Task: Please transcribe, exactly and only, the lines of the records below from the one holding "refine LaneStep.after (laneStep_write" to the very end.

--- Data records Enclosed Below ---

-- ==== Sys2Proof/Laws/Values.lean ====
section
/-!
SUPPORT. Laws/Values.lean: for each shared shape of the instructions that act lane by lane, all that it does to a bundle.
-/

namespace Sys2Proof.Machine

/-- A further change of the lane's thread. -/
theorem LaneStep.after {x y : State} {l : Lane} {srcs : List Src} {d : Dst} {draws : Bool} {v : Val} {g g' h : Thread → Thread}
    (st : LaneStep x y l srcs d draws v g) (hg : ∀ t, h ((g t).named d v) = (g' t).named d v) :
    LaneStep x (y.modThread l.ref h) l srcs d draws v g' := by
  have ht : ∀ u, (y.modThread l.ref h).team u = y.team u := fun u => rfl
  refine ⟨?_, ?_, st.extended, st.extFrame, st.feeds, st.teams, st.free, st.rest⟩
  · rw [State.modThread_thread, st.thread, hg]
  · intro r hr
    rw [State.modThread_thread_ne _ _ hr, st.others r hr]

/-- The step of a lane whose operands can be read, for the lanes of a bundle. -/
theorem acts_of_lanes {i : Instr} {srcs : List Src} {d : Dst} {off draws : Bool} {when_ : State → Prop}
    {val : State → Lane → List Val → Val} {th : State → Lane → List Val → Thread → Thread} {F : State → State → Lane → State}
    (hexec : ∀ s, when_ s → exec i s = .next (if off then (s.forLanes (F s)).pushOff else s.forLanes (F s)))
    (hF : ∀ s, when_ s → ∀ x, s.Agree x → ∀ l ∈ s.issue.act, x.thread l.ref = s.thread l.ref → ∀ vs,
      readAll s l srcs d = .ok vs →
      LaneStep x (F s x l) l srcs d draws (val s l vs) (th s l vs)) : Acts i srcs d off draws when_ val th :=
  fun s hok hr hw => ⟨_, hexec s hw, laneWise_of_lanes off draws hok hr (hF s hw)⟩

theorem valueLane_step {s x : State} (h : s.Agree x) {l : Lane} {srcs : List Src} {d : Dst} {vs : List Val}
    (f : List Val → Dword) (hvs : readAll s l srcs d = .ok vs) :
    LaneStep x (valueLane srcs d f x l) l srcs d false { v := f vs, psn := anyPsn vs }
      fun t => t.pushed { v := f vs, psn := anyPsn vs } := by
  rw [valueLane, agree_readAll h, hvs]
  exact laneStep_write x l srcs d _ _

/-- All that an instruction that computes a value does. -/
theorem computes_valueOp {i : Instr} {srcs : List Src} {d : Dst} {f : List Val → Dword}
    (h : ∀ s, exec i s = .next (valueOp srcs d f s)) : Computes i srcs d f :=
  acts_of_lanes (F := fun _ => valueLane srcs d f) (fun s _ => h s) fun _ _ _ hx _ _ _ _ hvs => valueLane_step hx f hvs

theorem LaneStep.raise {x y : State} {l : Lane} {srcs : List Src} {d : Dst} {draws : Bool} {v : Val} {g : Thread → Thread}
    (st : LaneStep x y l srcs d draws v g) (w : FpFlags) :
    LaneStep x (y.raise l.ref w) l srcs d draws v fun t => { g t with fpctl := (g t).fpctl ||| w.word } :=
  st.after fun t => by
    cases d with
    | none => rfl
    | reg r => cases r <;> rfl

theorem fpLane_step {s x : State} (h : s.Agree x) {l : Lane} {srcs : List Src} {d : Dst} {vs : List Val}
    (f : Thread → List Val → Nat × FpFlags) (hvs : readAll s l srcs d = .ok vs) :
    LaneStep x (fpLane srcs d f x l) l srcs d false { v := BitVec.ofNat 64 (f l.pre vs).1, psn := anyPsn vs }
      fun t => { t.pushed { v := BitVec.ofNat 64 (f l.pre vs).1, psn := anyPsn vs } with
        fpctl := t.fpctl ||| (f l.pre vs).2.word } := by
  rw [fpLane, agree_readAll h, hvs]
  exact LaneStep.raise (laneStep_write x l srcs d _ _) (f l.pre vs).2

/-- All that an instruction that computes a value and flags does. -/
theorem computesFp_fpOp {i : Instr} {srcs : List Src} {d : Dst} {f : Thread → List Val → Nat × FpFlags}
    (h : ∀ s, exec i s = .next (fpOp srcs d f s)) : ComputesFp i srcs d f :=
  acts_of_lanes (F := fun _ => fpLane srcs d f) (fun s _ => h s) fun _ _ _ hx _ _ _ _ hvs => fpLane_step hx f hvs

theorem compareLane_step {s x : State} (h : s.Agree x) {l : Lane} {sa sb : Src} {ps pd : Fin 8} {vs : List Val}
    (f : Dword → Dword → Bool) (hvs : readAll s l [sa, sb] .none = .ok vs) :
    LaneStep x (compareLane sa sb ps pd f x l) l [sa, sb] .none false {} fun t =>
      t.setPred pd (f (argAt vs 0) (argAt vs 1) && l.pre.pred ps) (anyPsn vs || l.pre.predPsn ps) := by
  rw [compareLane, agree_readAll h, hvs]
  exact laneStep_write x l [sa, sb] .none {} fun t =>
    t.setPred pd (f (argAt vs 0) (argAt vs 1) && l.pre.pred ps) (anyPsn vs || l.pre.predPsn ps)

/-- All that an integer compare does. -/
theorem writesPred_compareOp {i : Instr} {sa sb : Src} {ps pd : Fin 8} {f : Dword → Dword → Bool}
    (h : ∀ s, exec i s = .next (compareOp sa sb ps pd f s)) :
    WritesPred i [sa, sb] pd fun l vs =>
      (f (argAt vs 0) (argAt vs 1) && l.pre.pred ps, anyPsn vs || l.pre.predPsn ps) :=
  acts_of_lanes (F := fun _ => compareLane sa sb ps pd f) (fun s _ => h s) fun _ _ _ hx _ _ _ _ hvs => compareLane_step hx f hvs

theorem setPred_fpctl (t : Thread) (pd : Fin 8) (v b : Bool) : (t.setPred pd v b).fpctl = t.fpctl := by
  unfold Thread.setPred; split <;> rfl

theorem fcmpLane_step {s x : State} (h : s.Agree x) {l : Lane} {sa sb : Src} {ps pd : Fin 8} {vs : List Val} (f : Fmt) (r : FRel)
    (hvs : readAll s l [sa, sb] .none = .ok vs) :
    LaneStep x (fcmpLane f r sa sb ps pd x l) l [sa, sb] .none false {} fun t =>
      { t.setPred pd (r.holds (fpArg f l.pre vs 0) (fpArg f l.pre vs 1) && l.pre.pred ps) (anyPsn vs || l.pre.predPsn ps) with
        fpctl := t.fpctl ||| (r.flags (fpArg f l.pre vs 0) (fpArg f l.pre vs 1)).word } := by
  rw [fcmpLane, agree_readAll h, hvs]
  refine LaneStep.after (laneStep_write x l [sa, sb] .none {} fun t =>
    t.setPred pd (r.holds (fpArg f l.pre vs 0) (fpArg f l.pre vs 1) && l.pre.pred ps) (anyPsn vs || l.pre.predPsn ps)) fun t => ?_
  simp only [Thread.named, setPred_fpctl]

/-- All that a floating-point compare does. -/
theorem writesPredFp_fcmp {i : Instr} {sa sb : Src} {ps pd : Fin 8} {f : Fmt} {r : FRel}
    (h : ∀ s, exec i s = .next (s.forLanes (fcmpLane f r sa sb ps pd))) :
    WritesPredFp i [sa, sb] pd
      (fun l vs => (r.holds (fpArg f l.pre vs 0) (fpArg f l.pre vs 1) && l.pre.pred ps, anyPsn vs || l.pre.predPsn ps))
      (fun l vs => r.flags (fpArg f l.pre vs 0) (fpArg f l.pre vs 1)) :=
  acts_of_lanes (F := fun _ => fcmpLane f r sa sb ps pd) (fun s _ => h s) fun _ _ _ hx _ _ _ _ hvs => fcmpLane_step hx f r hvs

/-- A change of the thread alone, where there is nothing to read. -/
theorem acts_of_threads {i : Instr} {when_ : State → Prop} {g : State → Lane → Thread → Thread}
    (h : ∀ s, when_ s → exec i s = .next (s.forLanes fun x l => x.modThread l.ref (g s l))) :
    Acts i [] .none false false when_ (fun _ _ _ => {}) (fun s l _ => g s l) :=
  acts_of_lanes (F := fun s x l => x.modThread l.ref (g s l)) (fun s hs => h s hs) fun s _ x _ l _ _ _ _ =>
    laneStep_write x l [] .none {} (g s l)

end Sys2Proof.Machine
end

--- End of Enclosed Data records ---

Exercise answer:
  refine LaneStep.after (laneStep_write x l [sa, sb] .none {} fun t =>
    t.setPred pd (r.holds (fpArg f l.pre vs 0) (fpArg f l.pre vs 1) && l.pre.pred ps) (anyPsn vs || l.pre.predPsn ps)) fun t => ?_
  simp only [Thread.named, setPred_fpctl]

/-- All that a floating-point compare does. -/
theorem writesPredFp_fcmp {i : Instr} {sa sb : Src} {ps pd : Fin 8} {f : Fmt} {r : FRel}
    (h : ∀ s, exec i s = .next (s.forLanes (fcmpLane f r sa sb ps pd))) :
    WritesPredFp i [sa, sb] pd
      (fun l vs => (r.holds (fpArg f l.pre vs 0) (fpArg f l.pre vs 1) && l.pre.pred ps, anyPsn vs || l.pre.predPsn ps))
      (fun l vs => r.flags (fpArg f l.pre vs 0) (fpArg f l.pre vs 1)) :=
  acts_of_lanes (F := fun _ => fcmpLane f r sa sb ps pd) (fun s _ => h s) fun _ _ _ hx _ _ _ _ hvs => fcmpLane_step hx f r hvs

/-- A change of the thread alone, where there is nothing to read. -/
theorem acts_of_threads {i : Instr} {when_ : State → Prop} {g : State → Lane → Thread → Thread}
    (h : ∀ s, when_ s → exec i s = .next (s.forLanes fun x l => x.modThread l.ref (g s l))) :
    Acts i [] .none false false when_ (fun _ _ _ => {}) (fun s l _ => g s l) :=
  acts_of_lanes (F := fun s x l => x.modThread l.ref (g s l)) (fun s hs => h s hs) fun s _ x _ l _ _ _ _ =>
    laneStep_write x l [] .none {} (g s l)

end Sys2Proof.Machine
end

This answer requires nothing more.